Też tak miałem (szczególnie przy ostatniej potyczce), ale myślałem, że to normalne. Coś te mutki cheatują chyba :P

Dnia 26.08.2009 o 19:01, Blackhand napisał:

Mogłoby być 9, ale nie będę wybrzydzał ;).

Też daję 9 :)

Udostępnij ten post


Link to postu
Udostępnij na innych stronach
Dnia 26.08.2009 o 19:01, Blackhand napisał:

Prawdziwe to chyba jest to, w którym naszej postaci nic (bardzo ;)) złego się nie przydarza
;).
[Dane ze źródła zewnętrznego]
/-! ### The end of an instruction -/

/-- The instruction with word w, run from s, completes and leaves the block alone, or takes one error of its own. -/
def EndsAllOrNothing (w : Word) (s : State) (o : Out) : Prop :=
  ∃ t, o = .next t ∧ (SameBlock s t ∨ ∃ e, e ≠ .unknownOpcode ∧ t = raiseExecute e w s)

namespace EndsAllOrNothing

variable {w : Word} {s t : State} {r : Except RunError State} {e : RunError}

theorem next (h : SameBlock s t) : EndsAllOrNothing w s (.next t) := ⟨t, rfl, .inl h⟩

theorem concludeOk (hr : r = .ok t) (h : SameBlock s t) : EndsAllOrNothing w s (conclude w s r) := hr ▸ next h

theorem concludeError (hr : r = .error e) (he : e ≠ .unknownOpcode) : EndsAllOrNothing w s (conclude w s r) :=
  hr ▸ ⟨_, rfl, .inr ⟨e, he, rfl⟩⟩

end EndsAllOrNothing

open EndsAllOrNothing

/-- Eight instructions may raise, each through its own check; the others always complete. -/
theorem exec_endsAllOrNothing (i : Instr) (s : State) : EndsAllOrNothing (encode i) s (exec i s) := by
  cases i with
  | ret =>
    rcases returnFrom_cases s with ⟨l, a, -, h⟩ | ⟨-, -, h⟩ | ⟨-, -, h⟩
    · exact concludeOk h (by simp)
    · exact concludeError h (by simp)
    · exact concludeOk h (by simp)
  | call nnn =>
    rcases callTo_cases nnn s with ⟨-, h⟩ | ⟨-, h⟩
    · exact concludeError h (by simp)
    · exact concludeOk h (by simp)
  | drw x y n =>
    rcases drawBody_cases x y n s with ⟨-, d, b, -, h⟩ | ⟨-, h⟩
    · exact concludeOk h (by simp)
    · exact concludeError h (by simp)
  | skp x =>
    rcases skipPressed_cases x s with ⟨k, -, h⟩ | ⟨-, h⟩
    · exact concludeOk h (by simp)
    · exact concludeError h (by simp)
  | sknp x =>
    rcases skipReleased_cases x s with ⟨k, -, h⟩ | ⟨-, h⟩
    · exact concludeOk h (by simp)
    · exact concludeError h (by simp)
  | ldBVx x =>
    rcases bcdBody_cases x s with ⟨-, h⟩ | ⟨-, h⟩
    · exact concludeOk h (by simp)
    · exact concludeError h (by simp)
  | ldMemIVx x =>
    rcases storeBody_cases x s with ⟨-, h⟩ | ⟨-, h⟩
    · exact concludeOk h (by simp)
    · exact concludeError h (by simp)
  | ldVxMemI x =>
    rcases loadBody_cases x s with ⟨-, h⟩ | ⟨-, h⟩
    · exact concludeOk h (by simp)
    · exact concludeError h (by simp)
  | cls | jp | jpV0 | seImm | sneImm | seReg | sneReg | ldImm | addImm | ldReg | orReg | andReg | xorReg | addReg | sub
  | subn | shr | shl | rnd | ldI | addIVx | ldFVx | ldVxDT | ldDTVx | ldSTVx | ldVxK => exact next (by simp)

/-- Settles O13: a completing instruction leaves the block alone, and a raised error is dispatched from the state before
it under ERROR_POLICY. -/
theorem instructionsRaiseAllOrNothing : Obligations.InstructionsRaiseAllOrNothing := by
  intro i s
  obtain ⟨t, ht, hs | ⟨e, he, rfl⟩⟩ := exec_endsAllOrNothing i s
  · obtain ⟨-, -, -, hrun, hfault, hlog, -⟩ := hs
    exact ⟨t, ht, .inl ⟨hlog, hfault, hrun⟩⟩
  · have taken := dispatch_taken (policyOf s.cfg e) e (s.pc - 2) (some (encode i)) s
    rw [policyOf_own he] at taken
    refine ⟨_, ht, .inr ⟨e.cause, e.addr, own_cause_mem he, ?_⟩⟩
    rw [raiseExecute, policyOf_own he]
    exact taken

end Sys2Proof.Machine

/-! What each instruction leaves in the state it ends in, the errors it may take included; which registers it reads; and what
every step keeps (R20 to R38, R223, R234). -/

namespace Sys2Proof.Machine

/-! ### What taking an error leaves alone -/

section RaiseExecute

variable (e : RunError) (w : Word) (s : State)

/-- An error of Execute touches error_log, `fault` and the run state only (R10). -/
theorem raiseExecute_eq : ∃ log f r, raiseExecute e w s = { s with errorLog := log, fault := f, runState := r } := by
  rcases dispatch_eq (policyOf s.cfg e) e (s.pc - 2) (some w) s with ⟨-, h⟩ | ⟨-, h⟩
  · exact ⟨_, _, _, h⟩
  · exact ⟨_, _, _, h⟩

@[simp] theorem raiseExecute_errorLog :
    (raiseExecute e w s).errorLog = s.errorLog ++ [report e (s.pc - 2) (some w)] := dispatch_errorLog ..

@[simp] theorem raiseExecute_getV (r : Reg) : (raiseExecute e w s).getV r = s.getV r := by
  obtain ⟨_, _, _, h⟩ := raiseExecute_eq e w s; rw [h]; rfl

@[simp] theorem raiseExecute_cfg : (raiseExecute e w s).cfg = s.cfg := by
  obtain ⟨_, _, _, h⟩ := raiseExecute_eq e w s; rw [h]

@[simp] theorem raiseExecute_mem : (raiseExecute e w s).mem = s.mem := by
  obtain ⟨_, _, _, h⟩ := raiseExecute_eq e w s; rw [h]

@[simp] theorem raiseExecute_i : (raiseExecute e w s).i = s.i := by
  obtain ⟨_, _, _, h⟩ := raiseExecute_eq e w s; rw [h]

@[simp] theorem raiseExecute_pc : (raiseExecute e w s).pc = s.pc := by
  obtain ⟨_, _, _, h⟩ := raiseExecute_eq e w s; rw [h]

@[simp] theorem raiseExecute_stack : (raiseExecute e w s).stack = s.stack := by
  obtain ⟨_, _, _, h⟩ := raiseExecute_eq e w s; rw [h]

@[simp] theorem raiseExecute_dt : (raiseExecute e w s).dt = s.dt := by
  obtain ⟨_, _, _, h⟩ := raiseExecute_eq e w s; rw [h]

@[simp] theorem raiseExecute_st : (raiseExecute e w s).st = s.st := by
  obtain ⟨_, _, _, h⟩ := raiseExecute_eq e w s; rw [h]

@[simp] theorem raiseExecute_disp : (raiseExecute e w s).disp = s.disp := by
  obtain ⟨_, _, _, h⟩ := raiseExecute_eq e w s; rw [h]

@[simp] theorem raiseExecute_keys : (raiseExecute e w s).keys = s.keys := by
  obtain ⟨_, _, _, h⟩ := raiseExecute_eq e w s; rw [h]

@[simp] theorem raiseExecute_soundGate : (raiseExecute e w s).soundGate = s.soundGate := by
  obtain ⟨_, _, _, h⟩ := raiseExecute_eq e w s; rw [h]

end RaiseExecute

/-! ### The states an instruction can end in -/

/-- Every state an instruction run from s can end in: its result, under the guard that lets it complete, or one dispatched
error of its own. -/
inductive ExecEnds (s : State) : Instr → State → Prop
  | raised {i} (e : RunError) (own : e ≠ .unknownOpcode) : ExecEnds s i (raiseExecute e (encode i) s)
  | cls : ExecEnds s .cls (s.setDisp Display.blank)
  | ret (l : List Word) (a : Word) (entries : s.stack = l ++ [a]) : ExecEnds s .ret ((s.setStack l).setPc a)
  | retNoop (empty : s.stack = []) (policy : s.cfg.retEmptyPolicy = .noop) : ExecEnds s .ret s
  | jp (nnn : Addr) : ExecEnds s (.jp nnn) (s.setPc (zextAddr nnn))
  | call (nnn : Addr) (room : s.stackFull = false) :
      ExecEnds s (.call nnn) ((s.setStack (s.stack ++ [s.pc])).setPc (zextAddr nnn))
  | seImm (x : Reg) (nn : Byte) : ExecEnds s (.seImm x nn) (s.skipIf (s.getV x == nn))
  | sneImm (x : Reg) (nn : Byte) : ExecEnds s (.sneImm x nn) (s.skipIf (s.getV x != nn))
  | seReg (x y : Reg) : ExecEnds s (.seReg x y) (s.skipIf (s.getV x == s.getV y))
  | sneReg (x y : Reg) : ExecEnds s (.sneReg x y) (s.skipIf (s.getV x != s.getV y))
  | ldImm (x : Reg) (nn : Byte) : ExecEnds s (.ldImm x nn) (s.setV x nn)
  | addImm (x : Reg) (nn : Byte) : ExecEnds s (.addImm x nn) (s.setV x (s.getV x + nn))
  | ldReg (x y : Reg) : ExecEnds s (.ldReg x y) (s.setV x (s.getV y))
  | orReg (x y : Reg) : ExecEnds s (.orReg x y) (s.setV x (s.getV x ||| s.getV y))
  | andReg (x y : Reg) : ExecEnds s (.andReg x y) (s.setV x (s.getV x &&& s.getV y))
  | xorReg (x y : Reg) : ExecEnds s (.xorReg x y) (s.setV x (s.getV x ^^^ s.getV y))
  | addReg (x y : Reg) :
      ExecEnds s (.addReg x y) (s.setResultFlag x (s.getV x + s.getV y) (carryFlag (s.getV x) (s.getV y)))
  | sub (x y : Reg) :
      ExecEnds s (.sub x y) (s.setResultFlag x (s.getV x - s.getV y) (notBorrowFlag (s.getV x) (s.getV y)))
  | subn (x y : Reg) :
      ExecEnds s (.subn x y) (s.setResultFlag x (s.getV y - s.getV x) (notBorrowFlag (s.getV y) (s.getV x)))
  | shr (x y : Reg) :
      ExecEnds s (.shr x y) (s.setResultFlag x (s.shiftSource x y >>> 1) (shiftRightFlag (s.shiftSource x y)))
  | shl (x y : Reg) :
      ExecEnds s (.shl x y) (s.setResultFlag x (s.shiftSource x y <<< 1) (shiftLeftFlag (s.shiftSource x y)))
  | ldI (nnn : Addr) : ExecEnds s (.ldI nnn) (s.setI (zextAddr nnn))
  | jpV0 (nnn : Addr) : ExecEnds s (.jpV0 nnn) (s.setPc (zextAddr nnn + zextByte (s.getV 0)))
  | rnd (x : Reg) (nn : Byte) : ExecEnds s (.rnd x nn) (s.setV x (Config.rand8 s.draws &&& nn)).takeDraw
  | drw (x y : Reg) (n : Fin 16) (d : Display) (b : Bool) (fits : spanFits (s.element 0) n.val = true)
      (drawn : (d, b) = drawSprite s.disp (s.getV x).toNat (s.getV y).toNat (s.span n.val)) :
      ExecEnds s (.drw x y n) ((s.setDisp d).setFlag (flagByte b))
  | skp (x : Reg) (k : Key) (named : (s.getV x).toNat = k.val) : ExecEnds s (.skp x) (s.skipIf s.keys[k.val])
  | sknp (x : Reg) (k : Key) (named : (s.getV x).toNat = k.val) : ExecEnds s (.sknp x) (s.skipIf (!s.keys[k.val]))
  | ldVxDT (x : Reg) : ExecEnds s (.ldVxDT x) (s.setV x s.dt)
  | ldVxK (x : Reg) (k : Key) (down : s.keys[k.val] = true) :
      ExecEnds s (.ldVxK x) (s.setV x (BitVec.ofNat 8 k.val)).takeDraw
  | ldVxKWait (x : Reg) (up : ∀ k : Key, s.keys[k.val] = false) : ExecEnds s (.ldVxK x) (s.setPc (s.pc - 2))
  | ldDTVx (x : Reg) : ExecEnds s (.ldDTVx x) (s.setDt (s.getV x))
  | ldSTVx (x : Reg) : ExecEnds s (.ldSTVx x) (s.setSt (s.getV x))
  | addIVx (x : Reg) : ExecEnds s (.addIVx x) (s.setI (BitVec.ofNat 16 ((s.i.toNat + (s.getV x).toNat) % 4096)))
  | ldFVx (x : Reg) : ExecEnds s (.ldFVx x) (s.setI (glyphAddr s.cfg (s.getV x)))
  | ldBVx (x : Reg) (fits : spanFits (s.element 0) 3 = true) :
      ExecEnds s (.ldBVx x) (s.writeBytes (s.element 0) (bcdDigits (s.getV x)))
  | ldMemIVx (x : Reg) (fits : spanFits (s.element 0) (x.val + 1) = true) :
      ExecEnds s (.ldMemIVx x) ((s.writeBytes (s.element 0) (s.regsUpTo x)).advanceI x)
  | ldVxMemI (x : Reg) (fits : spanFits (s.element 0) (x.val + 1) = true) :
      ExecEnds s (.ldVxMemI x) (State.advanceI { s with v := s.loadedRegs x } x)

namespace ExecEnds

variable {i : Instr} {s t u : State} {r : Except RunError State} {e : RunError}

theorem of_ok (hr : r = .ok u) (hu : ExecEnds s i u) (h : conclude (encode i) s r = .next t) : ExecEnds s i t := by
  subst hr; cases h; exact hu

theorem of_error (hr : r = .error e) (own : e ≠ .unknownOpcode) (h : conclude (encode i) s r = .next t) :
    ExecEnds s i t := by
  subst hr; cases h; exact .raised e own

end ExecEnds

open ExecEnds in
/-- What exec can do, said once: the eight instructions that may raise go through their own checks, the others complete. -/
theorem exec_ends {i : Instr} {s t : State} (h : exec i s = .next t) : ExecEnds s i t := by
  cases i with
  | ret =>
    rcases returnFrom_cases s with ⟨l, a, hl, hr⟩ | ⟨-, -, hr⟩ | ⟨hs, hp, hr⟩
    · exact of_ok hr (.ret l a hl) h
    · exact of_error hr (by simp) h
    · exact of_ok hr (.retNoop hs hp) h
  | call nnn =>
    rcases callTo_cases nnn s with ⟨-, hr⟩ | ⟨hf, hr⟩
    · exact of_error hr (by simp) h
    · exact of_ok hr (.call nnn hf) h
  | drw x y n =>
    rcases drawBody_cases x y n s with ⟨hf, d, b, hd, hr⟩ | ⟨-, hr⟩
    · exact of_ok hr (.drw x y n d b hf hd) h
    · exact of_error hr (by simp) h
  | skp x =>
    rcases skipPressed_cases x s with ⟨k, hk, hr⟩ | ⟨-, hr⟩
    · exact of_ok hr (.skp x k hk) h
    · exact of_error hr (by simp) h
  | sknp x =>
    rcases skipReleased_cases x s with ⟨k, hk, hr⟩ | ⟨-, hr⟩
    · exact of_ok hr (.sknp x k hk) h
    · exact of_error hr (by simp) h
  | ldBVx x =>
    rcases bcdBody_cases x s with ⟨hf, hr⟩ | ⟨-, hr⟩
    · exact of_ok hr (.ldBVx x hf) h
    · exact of_error hr (by simp) h
  | ldMemIVx x =>
    rcases storeBody_cases x s with ⟨hf, hr⟩ | ⟨-, hr⟩
    · exact of_ok hr (.ldMemIVx x hf) h
    · exact of_error hr (by simp) h
  | ldVxMemI x =>
    rcases loadBody_cases x s with ⟨hf, hr⟩ | ⟨-, hr⟩
    · exact of_ok hr (.ldVxMemI x hf) h
    · exact of_error hr (by simp) h
  | ldVxK x =>
    cases h
    rcases pollKey_cases (Config.keyChoice s.draws) x s with ⟨k, hk, hp⟩ | ⟨hk, hp⟩
    · exact hp ▸ .ldVxK x k hk
    · exact hp ▸ .ldVxKWait x hk
  | _ => cases h; constructor

/-! ### What each component holds at the end of an instruction -/

theorem getV_loadedRegs_above {x r : Reg} (s : State) (h : ¬ r ≤ x) :
    State.getV { s with v := s.loadedRegs x } r = s.getV r := by
  rw [State.getV, loadedRegs_getElem, if_neg h]

theorem flagByte_zero_or_one (b : Bool) : flagByte b = 0 ∨ flagByte b = 1 := by
  cases b
  · exact .inl rfl
  · exact .inr rfl

theorem zextAddr_toNat_le (nnn : Addr) : (zextAddr nnn).toNat ≤ 4095 := by
  have := nnn.isLt
  simp only [zextAddr, BitVec.toNat_setWidth]; omega

/-- A 16-bit value reduced mod 4096 is an address (R25). -/
theorem ofNat_mod_toNat_le (n : Nat) : (BitVec.ofNat 16 (n % 4096)).toNat ≤ 4095 := by
  simp only [BitVec.toNat_ofNat]; omega

theorem pc_skipIf_le (s : State) (c : Bool) : (s.skipIf c).pc.toNat ≤ s.pc.toNat + 2 := by
  cases c
  · exact Nat.le_add_right ..
  · simp [State.skipIf, BitVec.toNat_add]; omega

theorem jpV0_target_le (nnn : Addr) (b : Byte) : (zextAddr nnn + zextByte b).toNat ≤ 0x10FE := by
  have := zextAddr_toNat_le nnn
  have := b.isLt
  simp only [zextByte, BitVec.toNat_add, BitVec.toNat_setWidth]; omega

namespace ExecEnds

variable {i : Instr} {s t : State}

/-- A register outside the writes column of R24 keeps what it held. -/
theorem getV_eq {r : Reg} (h : ExecEnds s i t) (hr : ¬ Writes i r) : t.getV r = s.getV r := by
  cases h with
  | ldImm | addImm | ldReg | orReg | andReg | xorReg | ldVxDT | rnd | ldVxK => exact State.getV_setV_ne s _ hr
  | addReg | sub | subn | shr | shl =>
    obtain ⟨hx, hf⟩ := not_or.mp hr
    exact State.getV_setResultFlag_ne s _ _ hx hf
  | drw x y n d => exact State.getV_setFlag_ne (s.setDisp d) _ hr
  | ldVxMemI x => exact (State.getV_advanceI _ x r).trans (getV_loadedRegs_above s hr)
  | _ => simp

/-- A flag writer that completes leaves its flag in VF; an error is told apart by its report. -/
theorem getV_flag (h : ExecEnds s i t) (hw : WritesFlag i) (hlog : t.errorLog = s.errorLog) : ∃ b, t.getV vF = flagByte b := by
  cases h with
  | raised => simp at hlog
  | addReg | sub | subn | shr | shl => exact ⟨_, State.getV_setResultFlag_vF ..⟩
  | drw => exact ⟨_, State.getV_setFlag_vF ..⟩
  | _ => exact hw.elim

/-- I changes after its listed instructions only, and what they put there is an address (R25). -/
theorem i_cases (h : ExecEnds s i t) : t.i = s.i ∨ t.i.toNat ≤ 4095 ∧
    ((∃ nnn, i = .ldI nnn) ∨ (∃ x, i = .addIVx x) ∨ (∃ x, i = .ldFVx x) ∨
      (s.cfg.loadStoreQuirk = true ∧ ∃ x, i = .ldMemIVx x ∨ i = .ldVxMemI x)) := by
  cases h with
  | ldI nnn => exact .inr ⟨zextAddr_toNat_le nnn, .inl ⟨nnn, rfl⟩⟩
  | addIVx x => exact .inr ⟨ofNat_mod_toNat_le _, .inr (.inl ⟨x, rfl⟩)⟩
  | ldFVx x => exact .inr ⟨ofNat_mod_toNat_le _, .inr (.inr (.inl ⟨x, rfl⟩))⟩
  | ldMemIVx x | ldVxMemI x =>
    rw [State.advanceI_i]
    split
    · next quirk => exact .inr ⟨ofNat_mod_toNat_le _, .inr (.inr (.inr ⟨quirk, x, by simp⟩))⟩
    · exact .inl rfl
  | _ => exact .inl (by simp)

/-- The stack loses its last entry to PC by 00EE, or gains PC by 2nnn where there is room; nothing else changes it. -/
theorem stack_cases (h : ExecEnds s i t) : t.stack = s.stack ∨
    (i = .ret ∧ s.stack = t.stack ++ [t.pc]) ∨
    (∃ nnn, i = .call nnn ∧ s.stackFull = false ∧ t.stack = s.stack ++ [s.pc]) := by
  cases h with
  | ret l a hl => exact .inr (.inl ⟨rfl, hl⟩)
  | call nnn room => exact .inr (.inr ⟨nnn, rfl, room, rfl⟩)
  | _ => exact .inl (by simp)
Poza tym każda ważniejsza lokacja ma parę swoich zakończeń (zależnych od poczynać
naszego herosa), które zawsze mają postać obrazka z tekstem wygłaszanym przez lektora.
(pełną listę zakończeń można znaleźć praktycznie w każdym poradniku - polecam zajrzeć
np. na NMA)

Się zobaczy. Ja w każdym razie dopiero po ukatrupieniu pewnego osobnika zobaczyłem napisy końcowe - wcześniej mnie od razu wywalało do menu. A obrazki widziałem, i muszę powiedzieć, że pasują do Fallouta jako takiego - grałem dobrą postacią, i świat dzięki mnie miał być lepszy. Lepszy, ale wciąż daleko mu do dobrego.

Dnia 26.08.2009 o 19:01, Blackhand napisał:

Postać w ulepszonym PA jest właściwie nie do ruszenie (mnie zdarzało się zginąć jedynie
w przypadku krytyka, które podejrzanie często trafiały się mutkom z minigunami), nawet
bez TP (TP ma "jedynie" trochę wyższe obrażenia od zwykłej), bo bez niej potrzeba jedynie
trochę więcej amunicji i czasu :).

Taa, na szczęście miniguny mają spory rozrzut, więc zazwyczaj tych krytyków nie dostawałem ja, a mutki stojące koło mnie. ^^ Ale zdarzyło się czasem oberwać ponad 100, ba, raz chyba wyrwałem 200PW.

Dnia 26.08.2009 o 19:01, Blackhand napisał:

A tak na serio - żyjąc w całkowitej izolacji przez te kilkadziesiąt lat można chyba doznać
pewnych zaburzeń tzw. "zdrowego rozsądku" (wskazują na to dowody świadczące o tym, że
nie jesteśmy pierwszą "ostatnią nadzieją" ;)). No dobra,

Spoiler

główny quest po znalezieniu
waterchipa jest może trochę naciągany (nie mogliby "problemu" mutantów chłopcy z BoS
załatwić na własną rękę?)

.

Taa, widząc ich siłę ognia przed wejściem, załatwiliby wszystko w kilka minut. Tych 3 mutantów rozwalili w 2 turach [a byłoby w jednej, gdyby nie to, że stali dość daleko :P]...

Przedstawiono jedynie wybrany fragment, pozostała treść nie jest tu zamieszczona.